After being fired over allegations she attempted to rig the currency market, one former trader is suing her old employer for wrongful dismissal

A former trader is suing Citigroup for wrongful dismissal after the company terminated her amidst allegations she colluded with a colleague to manipulate the currency market.
 
On the day she returned to work after a four-month long maternity leave, Tian Yuhui was told she was fired.
 
As well as suing for loss of income, deferred stocks and cash awards, Tian has asked for her job to be reinstated and for the adverse notifications Citigroup sent to regulators to be rescinded.
 
In a statement filed with the court in October, the bank said it was entitled to terminate Tian in May due to information uncovered in an internal investigation.
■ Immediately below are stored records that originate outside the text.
-- ==== Sys2Proof/Tests/Slice0.lean ====
section
/-! SUPPORT. The model's own tests. Expected results come from the spec: the encodings of
30_encoding.md and the vectors of 95_test_vectors.md, named by their ids. The theorems called
`witness_…` show states that meet the hypotheses of the statement they name. -/

namespace Sys2Proof.Tests
open Sys2Proof.Machine

/-! ### Helpers -/

/-- A state with BCD operands. -/
def bcdState (v : Int) (w : Nat) : State := { State.reset with bcdValue := some v, bcdWidth := some w }

/-- A state with calendar operands. -/
def calState (m : CalendarMoment) : State :=
  { State.reset with
    calMinute := some m.minute, calHour := some m.hour, calDay := some m.day, calMonth := some m.month,
    calYear := some m.year, calWeekday := some m.weekday, calDstActive := some m.dstActive,
    calDstChangePending := some m.dstChangePending }

/-- A state with calendar and configuration operands and, perhaps, a frame. -/
def readyState (m : CalendarMoment) (c : EnvelopeConfig) (f : Option Frame) : State :=
  { calState m with
    cfgSampleRate := some c.sampleRate, cfgCarrierFrequency := some c.carrierFrequency,
    cfgReducedDuration0 := some c.reducedDuration0, cfgReducedDuration1 := some c.reducedDuration1,
    cfgLowAmplitude := some c.lowAmplitude, cfgHighAmplitude := some c.highAmplitude,
    bcdValue := some 59, bcdWidth := some 7, frame := f }

/-- The state after a step that completes, or the reset state. -/
def after (o : Host.Outcome State Fault Refusal) : State :=
  match o with
  | .next t => t
  | .fault _ => State.reset
  | .refused _ => State.reset

/-- Whether a step completes. -/
def completes (o : Host.Outcome State Fault Refusal) : Bool :=
  match o with
  | .next _ => true
  | .fault _ => false
  | .refused _ => false

/-- The fault of a step that faults. -/
def faultOf (o : Host.Outcome State Fault Refusal) : Option Fault :=
  match o with
  | .next _ => none
  | .fault f => some f
  | .refused _ => none

/-- The refusal of a step that is refused. -/
def refusalOf (o : Host.Outcome State Fault Refusal) : Option Refusal :=
  match o with
  | .next _ => none
  | .fault _ => none
  | .refused r => some r

theorem completes_eq {o : Host.Outcome State Fault Refusal} (h : completes o = true) : o = .next (after o) := by
  cases o <;> simp_all [completes, after]

/-- The moments of T-F1 and T-F2, at the lower and the upper bound of every field. -/
def momentOne : CalendarMoment := ⟨0, 0, 1, 1, 0, 1, false, false⟩
def momentTwo : CalendarMoment := ⟨59, 23, 31, 12, 99, 7, true, true⟩

/-- The frame of T-F1, from its bit image in 95_test_vectors.md section 3. -/
def imageOne : FrameImage := 0x900000041001000000011000000002
def frameOne : Option Frame := (decodeFrame imageOne).toOption

/-- The frame of T-F2, from its literal. -/
def frameTwo : Option Frame :=
  frameLiteral? "N0000000000000001100110011010110001110001111101001100110010N".toList

/-- The configuration of T-E2, and the one of T-E4, of one sample a second. -/
def configFour : EnvelopeConfig := ⟨4, 1, 1 / 4, 1 / 2, 0, 1⟩
def configOne : EnvelopeConfig := ⟨1, 1 / 4, 1 / 10, 1 / 5, 0, 1⟩

/-- All operands of all commands, at one sample a second. -/
def ready : State := readyState momentTwo configOne frameOne

/-! ### Well-formedness: a write outside the register's domain is refused (10_state.md R11) -/

theorem test_wf_boolean_to_integer : (HostAction.write 0x00 (.bool true)).wellFormed = false := by decide
theorem test_wf_fraction_to_integer : (HostAction.write 0x10 (.rat (1 / 2))).wellFormed = false := by decide +kernel
theorem test_wf_negative_to_natural : (HostAction.write 0x09 (.int (-1))).wellFormed = false := by decide
theorem test_wf_fraction_to_natural : (HostAction.write 0x09 (.rat (1 / 2))).wellFormed = false := by decide +kernel
theorem test_wf_boolean_to_rational : (HostAction.write 0x11 (.bool true)).wellFormed = false := by decide
theorem test_wf_integer_to_boolean : (HostAction.write 0x06 (.int 1)).wellFormed = false := by decide
theorem test_wf_integer_to_frame : (HostAction.write 0x21 (.int 0)).wellFormed = false := by decide
theorem test_wf_wide_command : (HostAction.write 0x3F (.int 256)).wellFormed = false := by decide
theorem test_wf_negative_command : (HostAction.write 0x3F (.int (-1))).wellFormed = false := by decide
theorem test_wf_accepts : (HostAction.write 0x14 (.int 0)).wellFormed = true ∧
    (HostAction.write 0x3F (.int 255)).wellFormed = true ∧ (HostAction.write 0x0A (.bool true)).wellFormed = true := by
  decide
theorem test_refusal_names_the_register :
    refusalOf (perform (.write 0x06 (.int 1)) ready) = some (.valueOutsideDomain 0x06) := by decide

/-! ### Decoding (30_encoding.md R44, R45) -/

theorem test_decode_encodeBcd : decode [0b00000001] = .ok (.encodeBcd, []) := by rfl
theorem test_decode_buildFrame : decode [0b00000010] = .ok (.buildFrame, []) := by rfl
theorem test_decode_modulate : decode [0b00000011] = .ok (.modulate, []) := by rfl
theorem test_decode_generate : decode [0b00000100, 0xFF] = .ok (.generate, [0xFF]) := by rfl
theorem test_decode_reserved : decodeWord 0x00 = .error (.reserved 0x00) ∧ decodeWord 0x05 = .error (.reserved 0x05) ∧
    decodeWord 0x81 = .error (.reserved 0x81) ∧ decodeWord 0xFF = .error (.reserved 0xFF) := ⟨rfl, rfl, rfl, rfl⟩
theorem test_opcode_rows_do_not_overlap :
    opcodeTable.Pairwise fun a b => a.pattern &&& b.mask ≠ b.pattern &&& a.mask := by decide
theorem test_table_words : decodeTableWord 8 1 = some .encodeBcd ∧ decodeTableWord 8 2 = some .buildFrame ∧
    decodeTableWord 8 3 = some .modulate ∧ decodeTableWord 8 4 = some .generate ∧ decodeTableWord 8 5 = none := by decide
theorem test_fetched_word_runs : (after (step (ready.withFetchWord 8 1))).bcdOut =
    some [true, false, false, true, true, false, true] := by decide +kernel
theorem test_fetched_word_after_reset :
    faultOf (step (State.reset.withFetchWord 8 4)) = some (.unwrittenRead 0x00) := by decide +kernel
theorem test_register_numbers : Reg.ofNumber? 0x15 = some .cfgHighAmplitude ∧ Reg.ofNumber? 0x16 = none ∧
    Reg.all.length = 23 ∧ (Reg.all.map Reg.number).Nodup := by decide

/-! ### The commands -/

/-- T-B2. -/
theorem test_encodeBcd_59 : (after (exec .encodeBcd (bcdState 59 7))).bcdOut =
    some [true, false, false, true, true, false, true] := by decide +kernel
/-- T-B25. -/
theorem test_encodeBcd_80 : (after (exec .encodeBcd (bcdState 80 7))).bcdOut = none ∧
    (after (exec .encodeBcd (bcdState 80 7))).status = ⟨.encodingWidth, 0x08, 80, 7⟩ := by decide +kernel
/-- T-F2. -/
theorem test_buildFrame_upper_bounds : (after (exec .buildFrame (calState momentTwo))).frame = frameTwo ∧
    frameTwo.isSome = true := by decide +kernel
/-- T-F31. -/
theorem test_buildFrame_first_bad_field :
    (after (exec .buildFrame (calState ⟨60, 24, 0, 13, 100, 0, false, false⟩))).status =
      ⟨.fieldRange, 0x00, 60, 0⟩ := by decide +kernel
/-- T-E2: 240 samples, 81 of them low. -/
theorem test_modulate_rate_4 :
    (after (exec .modulate (readyState momentTwo configFour frameTwo))).envSamples.map
      (fun xs => (xs.length, xs.countP fun x => x.env == 0)) = some (240, 81) := by decide +kernel
/-- T-E21: the rate is checked first. -/
theorem test_modulate_rate_error :
    (after (exec .modulate (readyState momentTwo ⟨-3, 0, 1 / 10, 1 / 5, 1 / 4, 1⟩ frameTwo))).status =
      ⟨.config, 0x10, -3, 0⟩ := by decide +kernel
/-- T-E3: GENERATE on T-F1 at rate 4; the envelope values sum to 176. -/
theorem test_generate_rate_4 :
    (after (exec .generate (readyState momentOne configFour none))).envSamples.map
      (fun xs => (xs.map (·.env)).sum) = some (176 : Rat) := by decide +kernel
/-- T-G4: the new frame stays when the configuration is bad. -/
theorem test_generate_keeps_frame :
    (after (exec .generate (readyState momentOne ⟨0, 5, 1 / 10, 1 / 5, 1 / 4, 1⟩ none))).frame = frameOne ∧
    frameOne.isSome = true := by decide +kernel

/-! ### Host accesses and faults -/

/-- T-H12. -/
theorem test_reserved_slot : faultOf (hostWrite 0x21 (.frame 0xC0) State.reset) = some (.reservedSlotCode 3) := by
  decide +kernel
/-- T-H5, T-H7, T-H8, T-H9. -/
theorem test_access_refused : faultOf (hostWrite 0x30 (.int 0) State.reset) = some (.accessRefused 0x30 .write) ∧
    faultOf (hostRead 0x3F State.reset) = some (.accessRefused 0x3F .read) ∧
    faultOf (hostWrite 0x0A (.int 1) State.reset) = some (.accessRefused 0x0A .write) ∧
    faultOf (hostRead 0x40 State.reset) = some (.accessRefused 0x40 .read) := by decide +kernel
/-- T-H11, first write. -/
theorem test_reserved_command : faultOf (hostWrite 0x3F (.int 5) State.reset) = some (.reservedCommand 0x05) := by
  decide +kernel
/-- T-E26. -/
theorem test_capacity : faultOf (exec .modulate { readyState momentTwo ⟨20, 5, 1 / 10, 1 / 5, 1 / 4, 1⟩ frameTwo with
    envCapacity := some 1000 }) = some (.capacityExceeded 1200) := by decide +kernel
/-- T-G6. -/
theorem test_unwritten_weekday : faultOf (exec .generate { ready with calWeekday := none }) =
    some (.unwrittenRead 0x05) := by decide +kernel
/-- P1, as text. -/
theorem test_program_text : hostProgram? "RESET ; reset\nSETBCD 59, 7\nENCODE_BCD\nCMD ENCODE_BCD\nRD BCD_OUT\nWR 0x11, -1/2" =
    some [.reset, .write 0x08 (.int 59), .write 0x09 (.int 7), .write 0x3F (.int 1), .write 0x3F (.int 1),
      .read 0x20, .write 0x11 (.rat (-1 / 2))] := by decide +kernel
A spokesperson from Citigroup, James Griffiths, said the bank would defend its position.
 
HRD spoke to Dayne Ho, partner at Shook Lin & Bok, about how an employer could terminate a possible insider trader with minimal fallout.
 
He said it was possible to contractually terminate an employee under certain conditions if there was sufficient evidence they had breached the initial conditions.
 
“Common examples of such conditions include being investigated or prosecuted for a criminal offence as well as a material breach of the employer’s internal policies.”
 
Citigroup alleged their investigations uncovered five chats between Tian and a Japanese colleague which showed an “intention to trade with a view to affect or manipulate” the US Dollar-Japanese Yen spot price.
 
Tian’s lawyer, Wong Siew Hong countered these claims.
 
“She’s been unfairly dismissed without notice,” he said. “She was very surprised to come back from maternity leave and be summarily dismissed.”
 
Although the chat transcripts show Tian telling her colleague to “push the fix”, she told the judge her choice of words may have been inappropriate and may have given the wrong impression.
 
Ho said these sorts of situations were very difficult to expose early on, especially since those who deliberately conduct insider trading will go to great lengths to hide their intentions.
 
“An employee who intends to carry out such activities may use various means to prevent detection, such as using nominee accounts or providing the information to a friend/contact.”
 
A closed hearing for the case has been scheduled for 17 December.